MIMA AND OTHER ANIMAL MOUNDS AS POINT-CENTERED BIOMANTLES
The main processes and conditions that produce biomantles include: 1) sorting of upper soil profiles by animals and other organisms, which includes various surface moundings; and 2) rainwash erosional-eluvial removals of fines from these sortings and surface moundings. If large clasts are present, a biomantle is formed with two biostratified horizons: a bioturbated upper layer, and a subsurface layer of accumulated clasts too large for animals to bioturbate -- the so-called stonelayer, or stone-line.

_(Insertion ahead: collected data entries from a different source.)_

@[simp] theorem byteAt_setD (n : RegNum) (v : Long) (k : Long) : (s.setD n v).byteAt k = s.byteAt k := rfl
@[simp] theorem byteAt_setA (n : RegNum) (v : Long) (k : Long) : (s.setA n v).byteAt k = s.byteAt k := rfl
@[simp] theorem byteAt_setPc (v : Long) (k : Long) : (s.setPc v).byteAt k = s.byteAt k := rfl
@[simp] theorem byteAt_setSr (v : Word) (k : Long) : (s.setSr v).byteAt k = s.byteAt k := rfl
@[simp] theorem byteAt_setIr (w : Word) (k : Long) : (s.setIr w).byteAt k = s.byteAt k := rfl
@[simp] theorem byteAt_setCtrl (c : ControlRegs) (k : Long) : (s.setCtrl c).byteAt k = s.byteAt k := rfl
@[simp] theorem byteAt_dropDraws (n : Nat) (k : Long) : (s.dropDraws n).byteAt k = s.byteAt k := rfl
@[simp] theorem byteAt_advancePc (n : Nat) (k : Long) : (advancePc n s).byteAt k = s.byteAt k := rfl
@[simp] theorem byteAt_preDecrement (n : RegNum) (k : Long) : (preDecrement n s).byteAt k = s.byteAt k := rfl
@[simp] theorem byteAt_setDByte (n : RegNum) (y : Byte) (k : Long) : (s.setDByte n y).byteAt k = s.byteAt k := rfl
@[simp] theorem byteAt_setAbcdFlags (d1 d2 : Byte) (y : Bool) (k : Long) : (s.setAbcdFlags d1 d2 y).byteAt k = s.byteAt k := rfl

@[simp] theorem drawAt_setD (n : RegNum) (v : Long) (k : Nat) : (s.setD n v).drawAt k = s.drawAt k := rfl
@[simp] theorem drawAt_setA (n : RegNum) (v : Long) (k : Nat) : (s.setA n v).drawAt k = s.drawAt k := rfl
@[simp] theorem drawAt_setPc (v : Long) (k : Nat) : (s.setPc v).drawAt k = s.drawAt k := rfl
@[simp] theorem drawAt_setSr (v : Word) (k : Nat) : (s.setSr v).drawAt k = s.drawAt k := rfl
@[simp] theorem drawAt_setIr (w : Word) (k : Nat) : (s.setIr w).drawAt k = s.drawAt k := rfl
@[simp] theorem drawAt_setCtrl (c : ControlRegs) (k : Nat) : (s.setCtrl c).drawAt k = s.drawAt k := rfl
@[simp] theorem drawAt_setMmu (m : Mmu) (k : Nat) : (s.setMmu m).drawAt k = s.drawAt k := rfl
@[simp] theorem drawAt_advancePc (n : Nat) (k : Nat) : (advancePc n s).drawAt k = s.drawAt k := rfl
@[simp] theorem drawAt_preDecrement (n : RegNum) (k : Nat) : (preDecrement n s).drawAt k = s.drawAt k := rfl
@[simp] theorem drawAt_setDByte (n : RegNum) (y : Byte) (k : Nat) : (s.setDByte n y).drawAt k = s.drawAt k := rfl
@[simp] theorem drawAt_setAbcdFlags (d1 d2 : Byte) (y : Bool) (k : Nat) : (s.setAbcdFlags d1 d2 y).drawAt k = s.drawAt k := rfl
@[simp] theorem drawAt_setByte (b : Long) (y : Byte) (k : Nat) : (s.setByte b y).drawAt k = s.drawAt k := by
  unfold State.setByte; split <;> rfl

@[simp] theorem flag_setD (n : RegNum) (v : Long) (f : Flag) : (s.setD n v).flag f = s.flag f := rfl
@[simp] theorem flag_setA (n : RegNum) (v : Long) (f : Flag) : (s.setA n v).flag f = s.flag f := rfl
@[simp] theorem flag_setPc (v : Long) (f : Flag) : (s.setPc v).flag f = s.flag f := rfl
@[simp] theorem flag_setIr (w : Word) (f : Flag) : (s.setIr w).flag f = s.flag f := rfl
@[simp] theorem flag_setCtrl (c : ControlRegs) (f : Flag) : (s.setCtrl c).flag f = s.flag f := rfl
@[simp] theorem flag_setMmu (m : Mmu) (f : Flag) : (s.setMmu m).flag f = s.flag f := rfl
@[simp] theorem flag_dropDraws (n : Nat) (f : Flag) : (s.dropDraws n).flag f = s.flag f := rfl
@[simp] theorem flag_advancePc (n : Nat) (f : Flag) : (advancePc n s).flag f = s.flag f := rfl
@[simp] theorem flag_preDecrement (n : RegNum) (f : Flag) : (preDecrement n s).flag f = s.flag f := rfl
@[simp] theorem flag_setDByte (n : RegNum) (y : Byte) (f : Flag) : (s.setDByte n y).flag f = s.flag f := rfl
@[simp] theorem flag_setByte (b : Long) (y : Byte) (f : Flag) : (s.setByte b y).flag f = s.flag f := by
  unfold State.setByte; split <;> rfl

@[simp] theorem dReg_setDByte (n m : RegNum) (x : Byte) :
    (s.setDByte n x).dReg m = if m = n then writeByteView 3 x (s.dReg n) else s.dReg m := dReg_setD s n m _

@[simp] theorem aReg_preDecrement (n m : RegNum) :
    (preDecrement n s).aReg m = if m = n then s.aReg n - 1 else s.aReg m := aReg_setA s n m _

@[simp] theorem byteAt_setMmu_ready (st : Store) (k : Long) : (s.setMmu (.ready st)).byteAt k = st.byteAt k := rfl

theorem byteAt_of_ready {s : State} {st : Store} (h : s.mmu = .ready st) (k : Long) : s.byteAt k = st.byteAt k := by
  simp [State.byteAt, h]

theorem setByte_of_ready {s : State} {st : Store} (h : s.mmu = .ready st) (b : Long) (v : Byte) :
    s.setByte b v = s.setMmu (.ready (st.setByte b v)) := by
  simp [State.setByte, h]

@[simp] theorem drawAt_dropDraws (n k : Nat) : (s.dropDraws n).drawAt k = s.drawAt (n + k) := by
  simp [State.drawAt, Nat.add_assoc]

@[simp] theorem dropDraws_zero : s.dropDraws 0 = s := rfl

@[simp] theorem dropDraws_dropDraws (m n : Nat) : (s.dropDraws m).dropDraws n = s.dropDraws (m + n) := by
  simp [State.dropDraws, Nat.add_assoc]

@[simp] theorem setMmu_setMmu (m m' : Mmu) : (s.setMmu m).setMmu m' = s.setMmu m' := rfl

theorem setMmu_self {s : State} {m : Mmu} (h : s.mmu = m) : s.setMmu m = s := by subst h; rfl

@[simp] theorem dropDraws_setMmu (m : Mmu) (n : Nat) : (s.setMmu m).dropDraws n = (s.dropDraws n).setMmu m := rfl

end Updates

/-! Sequencing. -/

section Sequencing
variable {α β : Type}

@[simp] theorem andThen_next (x : α) (f : α → Result β) : andThen (.next x) f = f x := rfl

@[simp] theorem andThen_fault (r : Fault) (f : α → Result β) : andThen (.fault r) f = .fault r := rfl

@[simp] theorem andThen_refused (r : Refusal) (f : α → Result β) : andThen (.refused r) f = .refused r := rfl

/-- A sequence completes exactly when its first part does and then its second. -/
theorem andThen_eq_next {o : Result α} {f : α → Result β} {y : β} :
    andThen o f = .next y ↔ ∃ x, o = .next x ∧ f x = .next y := by
  cases o <;> simp [andThen]

/-- A sequence faults exactly when its first part does, or that completes and its second part does. -/
theorem andThen_eq_fault {o : Result α} {f : α → Result β} {r : Fault} :
    andThen o f = .fault r ↔ o = .fault r ∨ ∃ x, o = .next x ∧ f x = .fault r := by
  cases o <;> simp [andThen]

/-- A sequence is refused exactly when its first part is, or that completes and its second part is. -/
theorem andThen_eq_refused {o : Result α} {f : α → Result β} {r : Refusal} :
    andThen o f = .refused r ↔ o = .refused r ∨ ∃ x, o = .next x ∧ f x = .refused r := by
  cases o <;> simp [andThen]

end Sequencing

end Sys2Proof.Machine
end

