theorem State.Grows.trans (h : s.Grows t) (g : t.Grows u) : s.Grows u := by
  refine ⟨fun hs => g.1 (h.1 hs), fun st hs => ?_⟩
  obtain ⟨st1, ht, htab, hpag⟩ := h.2 st hs
  obtain ⟨st2, hu, htab', hpag'⟩ := g.2 st1 ht
  exact ⟨st2, hu, fun d hd => htab' d (htab d hd), fun p hp => hpag' p (hpag p hp)⟩

/-- Allocation grows the state. -/
theorem State.Grows.of_extends (hs : s.mmu = .ready st) {st' : Store} (ht : t.mmu = .ready st')
    (hc : t.ctrl = s.ctrl) (hx : st.Extends st') : s.Grows t := by
  obtain ⟨_, htab, hpag, hwf⟩ := hx
  refine ⟨fun hi => ?_, fun st1 h1 => ?_⟩
  · rw [State.Inv, hs] at hi
    rw [State.Inv, ht, hc]
    exact ⟨hwf hi.1, hi.2⟩
  · obtain rfl : st = st1 := by simpa [hs] using h1
    exact ⟨st', ht, htab, hpag⟩

theorem DeniedAt.grows {a : Long} {n : Nat} {r : Fault} (hs : s.mmu = .ready st) (h : DeniedAt a s st n r) :
    s.Grows r.final := by
  obtain ⟨_, st', rfl, _, _, _, hx⟩ := h
  exact .of_extends hs (st' := st') rfl rfl hx

/-- A byte stored in a present page grows the state. -/
theorem State.Grows.setByte {as : List Long} (hc : s.Covers as) {a : Long} (ha : a ∈ as) (v : Byte) :
    s.Grows (s.setByte a v) := by
  obtain ⟨st, hs, hcov⟩ := hc
  have ht := setByte_mmu hs a v
  refine ⟨fun hi => ?_, fun st1 h1 => ?_⟩
  · rw [State.Inv, hs] at hi
    rw [State.Inv, ht, setByte_ctrl]
    exact ⟨wf_setByte hi.1 (hcov a ha).2 v, hi.2⟩
  · obtain rfl : st = st1 := by simpa [hs] using h1
    exact ⟨st.setByte a v, ht, fun _ h => h, fun _ h => h⟩

/-- A stored byte leaves what is present as it was. -/
theorem State.Covers.setByte {as : List Long} (hc : s.Covers as) (a : Long) (v : Byte) :
    (s.setByte a v).Covers as := by
  obtain ⟨st, hs, hcov⟩ := hc
  exact ⟨st.setByte a v, setByte_mmu hs a v, hcov⟩

end

/-! ## Sequences -/

section
variable {α β : Type} {state : α → State} {state' : β → State} {s : State}

/-- Operations that each grow the state they start from grow it one after another. -/
theorem EndsGrown.andThen {o : Result α} {f : α → Result β} (ho : EndsGrown state s o)
    (hf : ∀ x, EndsGrown state' (state x) (f x)) : EndsGrown state' s (andThen o f) := by
  refine Ends.andThen ho fun x hx => ?_
  obtain ⟨hnext, hfault⟩ := ends_iff.mp (hf x)
  exact ends_iff.mpr ⟨fun y hy => hx.trans (hnext y hy), fun r hr => hx.trans (hfault r hr)⟩

theorem EndsGrown.completed {o : Result State} (ho : EndsGrown id s o) :
    EndsGrown Prod.fst s (Machine.andThen o completed) := ho.andThen fun t => .refl t

theorem EndsGrown.replied {w : Nat} {o : Result (State × BitVec w)} (ho : EndsGrown Prod.fst s o) :
    EndsGrown Prod.fst s (replied o) := ho.andThen fun p => .refl p.1

end

/-! ## Translation and the six accesses -/

section
variable (s : State)

/-- The translations of an access grow the state until its addresses are present. -/
theorem translateAll_grows {as : List Long} (ha : as ≠ []) :
    Ends (fun t => s.Grows t ∧ t.Covers as) s.Grows (translateAll as s) := by
  refine ends_iff.mpr ⟨fun t ht => ?_, fun r hr => ?_⟩
  · obtain ⟨st, hs, _, rfl⟩ := translateAll_eq_next ha ht
    exact ⟨.of_extends hs rfl rfl (extends_touchAll st as), st.touchAll as, rfl, covers_touchAll st as⟩
  · obtain ⟨st, hs, a, _, hd⟩ := translateAll_eq_fault hr
    exact hd.grows hs

theorem readByte_grows (a : Long) : EndsGrown Prod.fst s (readByte a s) :=
  (translateAll_grows s (span_ne_nil a (by decide))).andThen fun _ ht => ht.1

theorem readWord_grows (a : Long) : EndsGrown Prod.fst s (readWord a s) :=
  (translateAll_grows s (span_ne_nil a (by decide))).andThen fun _ ht => ht.1

theorem readLong_grows (a : Long) : EndsGrown Prod.fst s (readLong a s) :=
  (translateAll_grows s (span_ne_nil a (by decide))).andThen fun _ ht => ht.1

/-- A store into a present page, in the course of an access. -/
theorem grows_and_covers_setByte {s t : State} {as : List Long} (h : s.Grows t ∧ t.Covers as) {a : Long}
    (ha : a ∈ as) (v : Byte) : s.Grows (t.setByte a v) ∧ (t.setByte a v).Covers as :=
  ⟨h.1.trans (.setByte h.2 ha v), h.2.setByte a v⟩

theorem writeByte_grows (a : Long) (v : Byte) : EndsGrown id s (writeByte a v s) :=
  (translateAll_grows s (span_ne_nil a (by decide))).andThen fun _ ht =>
    (grows_and_covers_setByte ht (a := a) (by simp) v).1

theorem writeWord_grows (a : Long) (v : Word) : EndsGrown id s (writeWord a v s) :=
  (translateAll_grows s (span_ne_nil a (by decide))).andThen fun _ h0 =>
    have h1 := grows_and_covers_setByte h0 (a := a) (by simp) (v.extractLsb' 8 8)
    (grows_and_covers_setByte h1 (a := a + 1) (by simp) (v.extractLsb' 0 8)).1

theorem writeLong_grows (a v : Long) : EndsGrown id s (writeLong a v s) :=
  (translateAll_grows s (span_ne_nil a (by decide))).andThen fun _ h0 =>
    have h1 := grows_and_covers_setByte h0 (a := a) (by simp) (v.extractLsb' 24 8)
    have h2 := grows_and_covers_setByte h1 (a := a + 1) (by simp) (v.extractLsb' 16 8)
    have h3 := grows_and_covers_setByte h2 (a := a + 2) (by simp) (v.extractLsb' 8 8)
    (grows_and_covers_setByte h3 (a := a + 3) (by simp) (v.extractLsb' 0 8)).1

theorem mmuInitialize_grows : EndsGrown id s (mmuInitialize s) := by
  cases hm : s.mmu with
  | ready st => rw [mmuInitialize_ready hm]; trivial
  | uninit =>
    rcases mmuInitialize_uninit hm with ⟨_, he⟩ | ⟨k, _, _, _, he⟩ <;> rw [he]
    · exact ⟨fun hi => ⟨wf_fresh, hi.2⟩, fun st hs => by simp [hm] at hs⟩
    · exact .of_mmu_ctrl rfl rfl

/-! ## The step -/

theorem readPreDecremented_grows (n : RegNum) : EndsGrown Prod.fst s (readPreDecremented n s) :=
  readByte_grows (preDecrement n s) _

theorem exec_grows (i : Instr) : EndsGrown id s (exec i s) := by
  cases i with
  | abcdReg ry rx => exact .of_mmu_ctrl rfl rfl
  | abcdMem ry rx =>
    exact (readPreDecremented_grows s ry).andThen fun p =>
      (readPreDecremented_grows p.1 rx).andThen fun q =>
        (writeByte_grows q.1 _ _).andThen fun t => .of_mmu_ctrl rfl rfl

theorem ifetch_grows : EndsGrown Prod.fst s (ifetch s) :=
  (readWord_grows s s.pc).andThen fun _ => .of_mmu_ctrl rfl rfl

theorem dispatchOpcode_grows (w : Word) : EndsGrown id s (dispatchOpcode w s) := by
  unfold dispatchOpcode
  cases decodeWord w with
  | none => exact .refl s
  | some i => exact (exec_grows s i).andThen fun _ => .of_mmu_ctrl rfl rfl

theorem step_grows : EndsGrown id s (step s) :=
  (ifetch_grows s).andThen fun p => dispatchOpcode_grows p.1 p.2

/-! ## The host's transactions -/

theorem setReg_grows (g : GeneralReg) (v : Long) : s.Grows (s.setReg g v) := by
  cases g with
  | d n => exact .of_mmu_ctrl rfl rfl
  | a n => exact .of_mmu_ctrl rfl rfl

/-- A control-register write keeps the further registers in their canonical form. -/
theorem cellsWf_ctrlSet {c : ControlRegs} (h : cellsWf c.others) (n : CtrlName) (v : Long) :
    cellsWf (ctrlSet c n v).others := by
  cases n with
  | other k => exact cellsWf_cellsSet h k v
  | vbr | ssp | isp | msp => exact h

theorem setCtrl_grows (n : CtrlName) (v : Long) : s.Grows (s.setCtrl (ctrlSet s.ctrl n v)) :=
  ⟨fun hi => ⟨hi.1, cellsWf_ctrlSet hi.2 n v⟩, fun st hs => ⟨st, hs, fun _ h => h, fun _ h => h⟩⟩

theorem completed_grows {t : State} (h : s.Grows t) : EndsGrown Prod.fst s (completed t) := h

theorem answered_grows {w : Nat} (v : BitVec w) : EndsGrown Prod.fst s (answered v s) := .refl s

theorem transact_grows {r : Request} (hdestroy : r ≠ .mmuDestroy) (hreset : r ≠ .reset) :
    EndsGrown Prod.fst s (transact r s) := by
  cases r with
  | mmuDestroy => exact absurd rfl hdestroy
  | reset => exact absurd rfl hreset
  | mmuInitialize => exact (mmuInitialize_grows s).completed
  | readByte a => exact (readByte_grows s a).replied
  | readWord a => exact (readWord_grows s a).replied
  | readLong a => exact (readLong_grows s a).replied
  | writeByte a v => exact (writeByte_grows s a v).completed
  | writeWord a v => exact (writeWord_grows s a v).completed
  | writeLong a v => exact (writeLong_grows s a v).completed
  | step => exact (step_grows s).completed
  | setReg g v => exact completed_grows s (setReg_grows s g _)
  | setRegWord g k v => exact completed_grows s (setReg_grows s g _)
  | setRegByte g k v => exact completed_grows s (setReg_grows s g _)
  | getCtrl n => exact (answered_grows s _).onCtrl n
  | setCtrl n v => exact (completed_grows s (setCtrl_grows s n v)).onCtrl n
  | setPc | setSr | setFlag | setMask | setTrace => exact completed_grows s (.of_mmu_ctrl rfl rfl)
  | getReg | getRegWord | getRegByte | getPc | getSr | getFlag | getMask | getTrace => exact answered_grows s _
  | lookup w => exact .refl s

All soil organisms move and wriggle, and thus bioturbate -- some far more than others. Many make moundlets and mounds, which can range from those barely visible produced by solitary insects, to megamounds produced by social insects (termites and ants) and by some vertebrates. More than half of all terrestrial mammals, for example, make mounds as a consequence of their foraging, denning, predation, and other lifestyle behaviors. Because organisms bioturbate differently, and myriad species are involved, the formational pathways of biomantles are invariably complex, and vary from place to place -- sometimes significantly. We conclude that animal mounds are simply point-centered biomantles produced by such bioturbations. Mima-type mounds are morphologically exaggerated versions and form where thin soil over dense substrate occurs, and/or where high water table-wetness situations exist. Evidence for these conclusions is wide ranging and compelling.